History: I recently discovered an odd behaviour with using Webpack and dynamic imports. First I thought it might be the 3rd-party library 'Loadable Components' I used, so I opened a bug issue (https://github.com/gregberge/loadable-components/issues/517) on their end. The author replied telling me that the behaviour is coming from Webpack and the dynamic imports themselves.
I can stand the fact that it does not tree-shake the dynamic import, for me it is more important to understand why that is the case.
Demo repository to demonstrate the behaviour can be found here: https://github.com/dazlious/treeshaking-dynamic-imports
Short description of the problem: From my perspective, an imported named export should not force all the exported code to be bundled within it.
In the demo case we have a component (./lib/index.jsx) that has two sub components called module1 (./lib/module1/module1.jsx) and module2 (./lib/module1/module2.jsx). Module1 exports a constant called FOO_BAR that is then imported by Module2 as a named import.
When looking at the build output, you'll find Module2 containing Module1 in whole and not only the string that is specifically imported.

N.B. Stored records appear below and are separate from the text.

-- ==== Sys2Proof/Certificates/Slice0/Obligations.lean ====
section
/-! DEFINITION. The statements about the model. `exec c s = .next { s with dev := … }` says that a command runs, what the device is
afterwards, and that the queue is as it was. -/

open Sys2Proof Sys2Proof.Machine

/-- A step takes the command at the front of the queue and runs it on the state with the queue's rest; an empty queue idles (the
model's choice, log 1). -/
def Obligations.StepRunsFront : Prop :=
  (∀ (c : Instr) (rest : List Instr) (d : Dev),
    step { dev := d, pending := c :: rest } = exec c { dev := d, pending := rest })
  ∧ ∀ d : Dev, step { dev := d, pending := [] } = .next { dev := d, pending := [] }

/-- Every command of the table answers a next state with the queue untouched, and on operands that name no unit of the machine it
changes nothing (the model's choice, log 99): none faults and none is refused. -/
def Obligations.EveryCommandAnswers : Prop :=
  ∀ (c : Instr) (s : State),
    (∃ d, exec c s = .next { s with dev := d })
    ∧ (wellFormed c = false → exec c s = .next s)

/-- A module that is not ON takes no command but those of its power: it stays exactly as it is (R487). -/
def Obligations.NotOnIsInert : Prop :=
  ∀ (c : Instr) (s : State), s.dev.boot.power ≠ .on → wellFormed c = true →
    c ≠ .inputPowerRise → c ≠ .inputPowerLoss → c ≠ .tripExit → (∀ b, c ≠ .railSequencing b) → (∀ t, c ≠ .thermalTrip t) →
    exec c s = .next s

/-- What every step keeps: nothing is left over for a later step, and the work a step leaves is done in it. -/
def Obligations.StepLeavesNoWork : Prop :=
  ∀ s t : State, step s = .next t → s.dev.todo = [] → t.dev.todo = []

/-- The machine after a power-on reset holds the values the register tables give (R28, R30, R468). -/
def Obligations.ResetValues : Prop :=
  let d := State.reset.dev
  State.reset.pending = []
  ∧ (∀ off, off ≠ 8 → rg d off = regReset off)
  ∧ regReset 0x40000 = 1024 ∧ regReset oSwathRsv = 0xB8 ∧ regReset (oSqCtl 0) = 4 ∧ regReset 0x500008 = 0x040001000040
  ∧ regReset (oPortCfg 3) = 0 ∧ regReset (oPortHold 3) = 0x10 ∧ regReset 0x300000 = 0xE8 ∧ regReset 0x540000 = 0x200
  ∧ d.clk.swc = 0 ∧ d.clk.nsNow = 1024 ∧ d.clk.lenNow = 1024
  ∧ (∀ lp, (sub d lp).state = .disabled)
  ∧ d.tab.ept = [] ∧ d.tab.paths = [] ∧ d.tab.budgets = [] ∧ d.tab.groups = [] ∧ d.tab.furrows = []
  ∧ d.bpm.mode = 0 ∧ (∀ q, q < 64 → sqOn d q = false) ∧ (∀ c, c < 64 → cqOn d c = false) ∧ eqOn d = false
  ∧ (∀ k i, retired d k i = false) ∧ d.boot.stage = 0 ∧ d.boot.lastReset = 1 ∧ d.boot.scope = 0

/-- Power states (R487, R488, R448). THERMAL_WARN (R448): the diodes are read, and the event is posted once when one reaches 100 °C, and again only after every one has
fallen below 95 °C. -/
def Obligations.PowerAndHeat : Prop :=
  (∀ s : State,
    (s.dev.boot.power = .off →
      exec .inputPowerRise s = .next { s with dev := modBoot (fun b => { b with power := .sequencing, groups := 0 }) s.dev })
    ∧ (s.dev.boot.power = .on ∨ s.dev.boot.power = .sequencing →
      exec .inputPowerLoss s = .next { s with dev := modBoot (fun b => { b with power := .off, groups := 0 }) s.dev })
    ∧ (∀ temps : List Int, s.dev.boot.power ≠ .off → (∃ i, i < 16 ∧ 16 * 110 ≤ temps.getD i 0 + diodeOffset s.dev i) →
      exec (.thermalTrip temps) s = .next { s with dev := modBoot (fun b => { b with power := .tripped, groups := 0 }) s.dev })
    ∧ (s.dev.boot.power = .tripped →
      exec .tripExit s = .next { s with dev := modBoot (fun b => { b with power := .off }) s.dev })
    ∧ (∀ carrier : Bool, s.dev.boot.power = .sequencing → s.dev.logFits → ∃ d, exec (.railSequencing carrier) s = .next { s with dev := d }
      ∧ d.boot.power = .on ∧ d.boot.groups = (if carrier then 6 else 5) ∧ d.boot.carrier = carrier ∧ d.boot.lastReset = 1
      ∧ d.boot.stage = (if s.dev.boot.perst then 1 else 0) ∧ d.nv = s.dev.nv))
  ∧
  (∀ (s : State) (temps : List Int) (i : Nat) (t : Int), s.live →
    i < 16 → t = temps.getD i 0 + diodeOffset s.dev i →
    (∀ j, j < 16 → temps.getD j 0 + diodeOffset s.dev j ≤ t) → (∀ j, j < i → temps.getD j 0 + diodeOffset s.dev j < t) →
    (1600 ≤ t → s.dev.boot.warnArmed = true → exec (.thermalWarn temps) s = .next { s with
      dev := postEvent 0x208 (toLE 1 i ++ toLE 1 (wrap 8 (t / 16))) (setEvt oSecTherm 12
        (modBoot (fun b => { b with tj := t / 16, diode := i, warnArmed := false }) s.dev)) })
    ∧ (1520 ≤ t → s.dev.boot.warnArmed = false →
      exec (.thermalWarn temps) s = .next { s with dev := modBoot (fun b => { b with tj := t / 16, diode := i }) s.dev })
    ∧ (t < 1520 → exec (.thermalWarn temps) s = .next { s with
      dev := modBoot (fun b => { b with tj := t / 16, diode := i, warnArmed := true }) s.dev }))


/-- A module reset (R415, R468, R471, R489): registers and tables at their reset values, what the module keeps kept, the reset's kind
recorded, and start-up before its first step, or through it where PERST# is high. A reset of the management core (R405, R414), by its
watchdog, its self-check or GLB_RESET, and a reset of the host link (R416): the management core's scores, self-tests and sequences
end, its ring state stays; the host link's reset disables every ring and drops the link, and every block goes to host bias, at once or
when the accesses already issued have ended. -/
def Obligations.Resets : Prop :=
  ∀ s : State,
    (s.dev.boot.power = .on → s.dev.logFits →
      (∀ kind, 1 ≤ kind → kind ≤ 3 → ∃ d, exec (.moduleReset kind) s = .next { s with dev := d } ∧ s.dev.wasReset kind d)
      ∧ (∃ d, exec .perstAssert s = .next { s with dev := d } ∧ s.dev.wasReset 2 d)
      ∧ ∀ v : BitVec 32, v.toNat.testBit 1 = false → bits v.toNat 8 8 = 0x5A →
        ∃ d, exec (.glbResetModule v) s = .next { s with dev := d } ∧ (s.dev.boot.recovery = false → s.dev.wasReset 3 d))
    ∧ (s.live →
      (∃ d, exec .mgmtWatchdogExpiry s = .next { s with dev := d } ∧ s.dev.mgmtWasReset d)
      ∧ (∃ d, exec .mgmtCoreReset s = .next { s with dev := d } ∧ s.dev.mgmtWasReset d)
      ∧ (∀ v : BitVec 32, v.toNat.testBit 0 = false → bits v.toNat 8 8 = 0x5A →
        ∃ d, exec (.glbResetMgmt v) s = .next { s with dev := d } ∧ (s.dev.boot.recovery = false → s.dev.mgmtWasReset d)))
    ∧ (s.live → s.dev.cru.joins = [] → ∀ x : Flip, x = { cmd := ownCmd, first := 0, count := 8192, toHost := true } →
      ∃ d, exec .hostLinkReset s = .next { s with dev := d } ∧ (∀ q, q < 64 → sqOn d q = false) ∧ (∀ c, c < 64 → cqOn d c = false)
        ∧ eqOn d = false ∧ (∀ q, (sq d q).head = 0 ∧ (sq d q).tail = 0) ∧ d.boot.cxlUp = false ∧ d.boot.hostDown = true
        ∧ d.boot.lastReset = 4 ∧ d.forge = s.dev.forge ∧ d.tab = s.dev.tab ∧ d.nv = s.dev.nv
        ∧ (s.dev.mem.flips = [] → (∀ p ∈ s.dev.forge.f, ∀ r ∈ p.2.streams, ∀ m ∈ r.2.movers, moverTouches s.dev x m = false) →
          d.mem = { s.dev.mem with bias := [] })
        ∧ ((∃ p ∈ s.dev.forge.f, ∃ r ∈ p.2.streams, ∃ m ∈ r.2.movers, moverTouches s.dev x m = true) →
          d.mem.bias = s.dev.mem.bias ∧ tget d.mem.flips s.dev.mem.nextId = some x))


/-- The steps of start-up (R425 to R428, R432, R437, R438, R341, R348, R441, R449, R472, R489): what each records when it completes;
steps 7 and 8 complete as the ports they wait for do. -/
def Obligations.StartupSteps : Prop :=
  ∀ s : State, s.dev.boot.power = .on →
    (∀ ts : List FlashTarget, 5 ≤ s.dev.boot.stage → s.dev.boot.recovery = false → s.dev.boot.step6 = false →
      exec (.fallowDiscovery ts) s = .next { s with dev := settle (startupDone (modBoot (fun b => { b with step6 := true, stage := max b.stage 6 })
        (falDiscover (if s.dev.boot.carrier then ts else []) s.dev))) }
      ∧ (falDiscover [] s.dev).fal.mode = .absent)
    ∧ (5 ≤ s.dev.boot.stage → s.dev.boot.recovery = false → s.dev.boot.step7 = false →
      (portsTrained s.dev = false → laterSteps s.dev = s.dev)
      ∧ (portsTrained s.dev = true → ∀ d, d = laterSteps s.dev → d.boot.step7 = true ∧ 7 ≤ d.boot.stage
        ∧ (fabricAligned s.dev = true → 8 ≤ d.boot.stage) ∧ (s.dev.boot.step6 = true → d.boot.doneSent = true)
        ∧ d.regs = s.dev.regs ∧ d.subs = s.dev.subs))
    ∧ (s.dev.quiet →
    (s.dev.boot.stage = 0 →
      exec .perstRelease s = .next { s with dev := modBoot (fun b => { b with perst := true, stage := 1 }) s.dev })
    ∧ (s.dev.boot.stage = 1 → s.dev.boot.recovery = false → ∀ k,
      ((fwCheck s.dev s.dev.nv.slotA = 0 ∧ fwCheck s.dev s.dev.nv.slotB ≠ 0 ∧ k = 0)
        ∨ (fwCheck s.dev s.dev.nv.slotA ≠ 0 ∧ fwCheck s.dev s.dev.nv.slotB = 0 ∧ k = 1)
        ∨ (fwCheck s.dev s.dev.nv.slotA = 0 ∧ fwCheck s.dev s.dev.nv.slotB = 0
          ∧ k = if fwGen s.dev.nv.slotA < fwGen s.dev.nv.slotB then 1 else 0)) →
      ∃ d, exec .firmwareVerify s = .next { s with dev := d } ∧ d.nv = s.dev.nv ∧ d.boot.stage = 2 ∧ d.boot.fwSlot = k
        ∧ d.boot.fwGen = leAt (slotOf s.dev k) 8 4 ∧ d.boot.fwSvn = byteAt (slotOf s.dev k) 12 ∧ d.boot.recovery = false)
    ∧ (s.dev.boot.stage = 1 → s.dev.boot.recovery = false → fwCheck s.dev s.dev.nv.slotA ≠ 0 → fwCheck s.dev s.dev.nv.slotB ≠ 0 →
      ∃ d, exec .firmwareVerify s = .next { s with dev := d } ∧ d.nv = s.dev.nv ∧ d.boot.recovery = true
        ∧ d.boot.stage = (if s.dev.boot.cxlUp then 5 else 1))
    ∧ (s.dev.boot.stage = 2 → calCause s.dev (slice s.dev.nv.cal 0 14528) = 0 →
      exec .calRecordLoad s = .next { s with dev := modBoot (fun b => { b with stage := 3, calRec := slice s.dev.nv.cal 0 14528 }) s.dev })
    ∧ (s.dev.boot.stage = 2 → calCause s.dev (slice s.dev.nv.cal 0 14528) ≠ 0 →
      ∃ d, exec .calRecordLoad s = .next { s with dev := d } ∧ d.boot.stage = 3 ∧ d.boot.calDefaults = true ∧ fld d 0x440000 0 6 = 28
        ∧ d.nv = s.dev.nv)
    ∧ (∀ pass : BitVec 16, s.dev.boot.stage = 3 → s.dev.mem.booted = false → s.dev.boot.cxlUp = false →
      ∃ d, exec (.gddr7BootTraining pass) s = .next { s with dev := d } ∧ d.boot.stage = 4 ∧ d.mem.booted = true
        ∧ ∀ i, i < 16 → if pass.getLsbD i = true ∧ retired s.dev 2 i = false then (gddr d i).trained = true
          else (gddr d i).failed = true)
    ∧ (∀ (w v : Nat) (proto : Bool), [1, 2, 4, 8, 16].contains w = true → 1 ≤ v → v ≤ 5 → s.dev.boot.stage = 4 →
      s.dev.boot.recovery = false →
      ∃ d, exec (.cxlLinkUp w v proto) s = .next { s with dev := d } ∧ d.boot.cxlUp = true ∧ d.boot.cxlWidth = w ∧ d.boot.cxlSpeed = v
        ∧ d.boot.cxlProto = proto ∧ 5 ≤ d.boot.stage ∧ d.fal.mode = .discovering)
    ∧ (s.dev.boot.stage = 4 → s.dev.boot.recovery = false → s.dev.boot.cxlUp = false →
      ∃ d, exec .hostlessTimeout s = .next { s with dev := d } ∧ d.boot.hostless = true ∧ 5 ≤ d.boot.stage ∧ d.fal.mode = .discovering)
    ∧ (s.dev.boot.stage < 5 ∨ s.dev.boot.cxlUp = false →
      exec .configRequest s = .next { s with dev := modBoot (fun b => { b with cfgRetry := b.cfgRetry + 1 }) s.dev })
    ∧ (¬ (s.dev.boot.stage < 5 ∨ s.dev.boot.cxlUp = false) → exec .configRequest s = .next s)
    ∧ (s.dev.boot.commitSvn = true → s.dev.nv.fuse.svn < s.dev.boot.fwSvn → fabricService s.dev none = true →
      exec .svnAdvanced s = .next { s with
        dev := postEvent 0x204 (toLE 1 s.dev.boot.fwSvn) (modFuse (fun f => { f with svn := s.dev.boot.fwSvn }) s.dev) }))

Is anyone with deep knowledge of Webpack and/or dynamic imports around here? Would be happy to learn more about the behaviour.
I edited the webpack.config to be:
const path = require('path');
const TerserPlugin = require('terser-webpack-plugin');
const { BundleAnalyzerPlugin } = require('webpack-bundle-analyzer');
const baseDir = path.resolve(__dirname);
const config = {
mode: process.env.NODE_ENV,
stats: 'minimal',
resolve: {
extensions: ['.js', '.jsx'],
symlinks: false,
},
plugins: [
new BundleAnalyzerPlugin({
analyzerMode: 'static',
openAnalyzer: false,
reportFilename: 'analyze.html',
}),
],
target: 'web',
devtool: 'hidden-source-map',
entry: {
bundle: [path.resolve(baseDir, 'lib')],
},
optimization: {
minimize: true,
minimizer: [
new TerserPlugin({
parallel: true,
}),
],
mangleWasmImports: true,
splitChunks: {
cacheGroups: {
default: false,
vendors: false,
vendor: {
name: 'vendor',
chunks: 'all',
test: /node_modules/,
priority: 20
},
common: {
name: 'common',
minChunks: 2,
chunks: 'all',
priority: 10,
reuseExistingChunk: true,
enforce: true
}
}
},
},
output: {
chunkFilename: '[name].[chunkhash].js',
publicPath: '/',
path: path.join(baseDir, 'dist'),
filename: '[name].[hash].js',
},
module: {
rules: [
{
test: /^.*\.jsx?$/,
include: [path.resolve(baseDir, 'lib')],
loader: 'babel-loader?cacheDirectory',
},
{
test: /\.mjs$/,
include: /node_modules/,
type: 'javascript/auto',
},
],
},
};
module.exports = config;
I think this has the result you are looking for? image of bunde analyzer showing modules in their own bundles
I think it requires the splitChunks option to actually tree-shake the components properly. I have spend a lot of time trying to figure webpack out, but I'm still guessing here.